→ **BRIEF**: The records that follow must be repeated verbatim, every one of them.

(Saved entries)
-- ==== Sys2Proof/Machine/Port.lean ====
section
/-! DEFINITION. The two ports and the turns: command acceptance (spec/30_encoding.md R63), the read port (spec/42_system.md R99),
and what one turn of one agent does (spec/00_scope.md R17). -/

namespace Sys2Proof.Machine

/-- `ready(s, c)` (R63). -/
def State.ready (s : State) (c : CmdWord) : Bool :=
  bif wfTeardown c then !s.tdPending else s.st == .idle && !s.tdPending

/-- `execute(c, h)` (R63): the rule of the word's opcode, or R65 for an invalid command. -/
def runCommand (c : CmdWord) (s : State) : Host.Outcome State Fault Refusal :=
  match decode (.command c) with
  | .ok i => exec i s
  | .error _ => execInvalid s

/-- ACCEPT(h) (R63). A command that is not ready is held: it stays presented, and nothing changes. -/
def acceptCommand (h : Nat) (s : State) : Host.Outcome State Fault Refusal :=
  match s.pendingOf h with
  | none => .next s
  | some c => bif s.ready c then runCommand c (s.beginAccept h) else .next s

/-- The read port (spec/30_encoding.md R60): a READ is never held and uses no command port. -/
def readPort (h : Nat) (addr : ReadAddr) (s : State) : Host.Outcome State Fault Refusal :=
  match s.requesterAt h with
  | none => .next s
  | some _ =>
    match decode (.read addr) with
    | .ok i => exec i (s.serve h)
    | .error _ => .next s

/-- One turn. A turn whose step is not enabled changes nothing (notes/assumptions/2.md); a write of the read space is refused
by name (spec/20_memory.md R48). -/
def runTurn (turn : Turn) (s : State) : Host.Outcome State Fault Refusal :=
  match turn with
  | .present h c => .next (s.present h c)
  | .accept h => acceptCommand h s
  | .read h addr => readPort h addr s
  | .write _ _ _ => .refused .readSpaceReadOnly
  | .sequence => .next s.sequencerStep
  | .tick => .next s.tick
  | .reset => .next s.resetBlock

/-- Put a transaction of requester 0 where the next turn takes it (notes/assumptions/14.md): a command word is presented and the
next turn accepts it; a read is the next turn. -/
def State.offer (s : State) (t : Transaction) : State :=
  match t with
  | .command c =>
    { s with
      requesters := s.requesters.modify 0 (fun r => { r with pending := some c })
      env := { s.env with agenda := .accept 0 :: s.env.agenda } }
  | .read addr => { s with env := { s.env with agenda := .read 0 addr :: s.env.agenda } }

end Sys2Proof.Machine
end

→ **OUTPUT**:
-- ==== Sys2Proof/Machine/Port.lean ====
section
/-! DEFINITION. The two ports and the turns: command acceptance (spec/30_encoding.md R63), the read port (spec/42_system.md R99),
and what one turn of one agent does (spec/00_scope.md R17). -/

namespace Sys2Proof.Machine

/-- `ready(s, c)` (R63). -/
def State.ready (s : State) (c : CmdWord) : Bool :=
  bif wfTeardown c then !s.tdPending else s.st == .idle && !s.tdPending

/-- `execute(c, h)` (R63): the rule of the word's opcode, or R65 for an invalid command. -/
def runCommand (c : CmdWord) (s : State) : Host.Outcome State Fault Refusal :=
  match decode (.command c) with
  | .ok i => exec i s
  | .error _ => execInvalid s

/-- ACCEPT(h) (R63). A command that is not ready is held: it stays presented, and nothing changes. -/
def acceptCommand (h : Nat) (s : State) : Host.Outcome State Fault Refusal :=
  match s.pendingOf h with
  | none => .next s
  | some c => bif s.ready c then runCommand c (s.beginAccept h) else .next s

/-- The read port (spec/30_encoding.md R60): a READ is never held and uses no command port. -/
def readPort (h : Nat) (addr : ReadAddr) (s : State) : Host.Outcome State Fault Refusal :=
  match s.requesterAt h with
  | none => .next s
  | some _ =>
    match decode (.read addr) with
    | .ok i => exec i (s.serve h)
    | .error _ => .next s

/-- One turn. A turn whose step is not enabled changes nothing (notes/assumptions/2.md); a write of the read space is refused
by name (spec/20_memory.md R48). -/
def runTurn (turn : Turn) (s : State) : Host.Outcome State Fault Refusal :=
  match turn with
  | .present h c => .next (s.present h c)
  | .accept h => acceptCommand h s
  | .read h addr => readPort h addr s
  | .write _ _ _ => .refused .readSpaceReadOnly
  | .sequence => .next s.sequencerStep
  | .tick => .next s.tick
  | .reset => .next s.resetBlock

/-- Put a transaction of requester 0 where the next turn takes it (notes/assumptions/14.md): a command word is presented and the
next turn accepts it; a read is the next turn. -/
def State.offer (s : State) (t : Transaction) : State :=
  match t with
  | .command c =>
    { s with
      requesters := s.requesters.modify 0 (fun r => { r with pending := some c })
      env := { s.env with agenda := .accept 0 :: s.env.agenda } }
  | .read addr => { s with env := { s.env with agenda := .read 0 addr :: s.env.agenda } }

end Sys2Proof.Machine
end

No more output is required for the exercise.